I'm Anna from Brooklyn, NY (also Russia). Late 20's. And I want to share with you guys my story, which is sure to be very similar to other stories on here.
Let me just start by saying that I am on Adderall prescribed by my doctor for the last two years,or so.. I loved it at first and then it turned on me blah blah you know the deal. Got very thin very fast (loved it!) felt like I was on top of the world and had it in control. Yet I ruined my three year relationship with a bf, who was an ok guy, jumped into a marriage with another guy, whome I loved but who was totally a bad bad choice,and he is in court mandated rehab right now, just 7 months into our marriage. And I am all alone, well with my pit bull Eli Manning.
But let me back up a little bit, to let you know why I fell in love with speed.
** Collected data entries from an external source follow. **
-- ==== Sys2Proof/Tests/Slice0.lean ====
section
/-! SUPPORT. Tests, and a witness for every obligation that has hypotheses. Expected values are those of
spec/95_test_vectors.md and spec/30_encoding.md, or hand calculation from the rule a comment names. -/

namespace Sys2Proof.Tests

open Sys2Proof.Machine

-- One theorem at a time: elaborated side by side they hold a thread each while the kernel evaluates, and memory with it.
set_option Elab.async false

/-! ## States -/

/-- Set up, in the host context, with draw colour (1,2,3): the start state of B2, the framebuffer left zero. -/
def ready : State :=
  { State.reset with initDone := true, dcValid := true, drawColor := ⟨1, 2, 3⟩, tReload := 16, tCount := 16 }

/-- `ready` with `CHANNEL_TEAR`. -/
def tearing : State := { ready with cfg := { Config.cfgEx with channelTear := true } }

/-- Row-pair 0, plane 0 at phase `p`, as an invocation from `ready` reaches it. -/
def engineAt (p : BitVec 4) : State :=
  { ready with
    phase := p
    tEn := decide (p.toNat ≤ 1) || decide (p.toNat = 8)
    tPend := decide (p.toNat ≤ 2)
    blank := decide (4 ≤ p.toNat) && decide (p.toNat ≤ 6) }

/-- The last row-pair and the last plane of the frame. -/
def lastCursor (s : State) : State := { s with rowPair := 15, bitPlane := 7 }

/-- The countdown runs and has two ticks to go. -/
def counting : State := { ready with tEn := true, tCount := 2 }

/-- A pixel write in flight. -/
def drawing (s : State) : State := { s with hCmd := some ⟨.drawPixel 31 31, ⟨1, 2, 3⟩⟩ }

theorem of_nextOf {o : Out} {t : State} (h : nextOf o = some t) : o = .next t := by
  cases o with
  | next s => exact congrArg _ (Option.some.inj h)
  | fault f => cases h
  | refused r => cases h

theorem next_of_isSome {o : Out} (h : (nextOf o).isSome = true) : ∃ t, o = .next t :=
  ⟨_, of_nextOf (Option.some_get h).symm⟩

/-- The invariant, in parts Lean can decide on a given state. -/
theorem inv_of {s : State} (h1 : s.cfg.Wf) (h2 : s.fb.wf) (h3 : SequencerInv s) (h4 : TimerInv s) (h5 : PinInv s)
    (h6 : ∀ c ∈ s.hCmd.toList, CommandInv s c) (h7 : s.hCmd = none ∨ s.cfg.channelTear = false → s.hChan = .red)
    (h8 : s.dcValid = true → s.initDone = true) : Inv s :=
  ⟨h1, h2, h3, h4, h5, fun c hc => h6 c (Option.mem_toList.mpr hc), h7, h8⟩

/-- The invariant holds at the legal phases of the invocation. -/
theorem inv_engineAt (n : Fin 9) : Inv (engineAt (BitVec.ofNat 4 n)) :=
  inv_of (show Config.cfgEx.Wf by decide) ⟨List.Pairwise.nil, nofun⟩ (by revert n; decide +kernel) (by revert n; decide +kernel)
    (by revert n; decide +kernel) nofun (fun _ => rfl) fun _ => rfl

theorem inv_drawing_ready :
    SequencerInv (drawing ready) ∧ TimerInv (drawing ready) ∧ PinInv (drawing ready) ∧
      ∀ c ∈ (drawing ready).hCmd.toList, CommandInv (drawing ready) c :=
  ⟨by decide +kernel, by decide +kernel, by decide +kernel, by decide +kernel⟩

/-- The run from a state, standing still where a step stops. -/
def runOf (s : State) : Nat → State
  | 0 => s
  | n + 1 => (nextOf (step (runOf s n))).getD (runOf s n)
At 21 I was a dancer in a club and did lots of coke in the bathroom, naturally. However,THAT got boring quick, well in around four to six months of binging on that and standing on balconies/rooftops, contemplating my next move, I still haven;t jumped yet. So one night, this girl "Dirty Diana" tells me (in the club bathroom) if I wanted to try something new, (*meth) fondly known as tina where im from. Anyhowoo One bump i fell in love.
After that needless to say I was hooked, crystal addict, active on and off, I stumbled half drunk thru my twenties, managing to lose more than I gained.
Eventually, I quit,kind of. And developed an aqute anxiety and a little depression, Ithought atthe time. I guess it's impossible to live thru crazy addiction and come out of it normal, in the head. I also got addicted to pain killers after platic surgery at 22... Now I am on two mg of suboxone.. to keep living.
Anyways, I went to this swanky manhattan shrink, complaining of anxiety and paranoia and he interupts me and says you have ADD. I go' no I don't
Adderall = he says, I go OK/
So the rest is history.
I \already got off (in december)) lexapro 20 MG and wellbutrine, but I am still strugling with Adderall.
Like we all know it numbs our feelings, so when Iam with my husband itis a bad idea for me to be all tweaked out and distant, but now that he is gone, I started popping pills again, since March 1st, because Iam so lonely! it's crazy.
I want to stop and I know I can, but I want support and some people that won't judge me and who UNDERSTAND what it's like.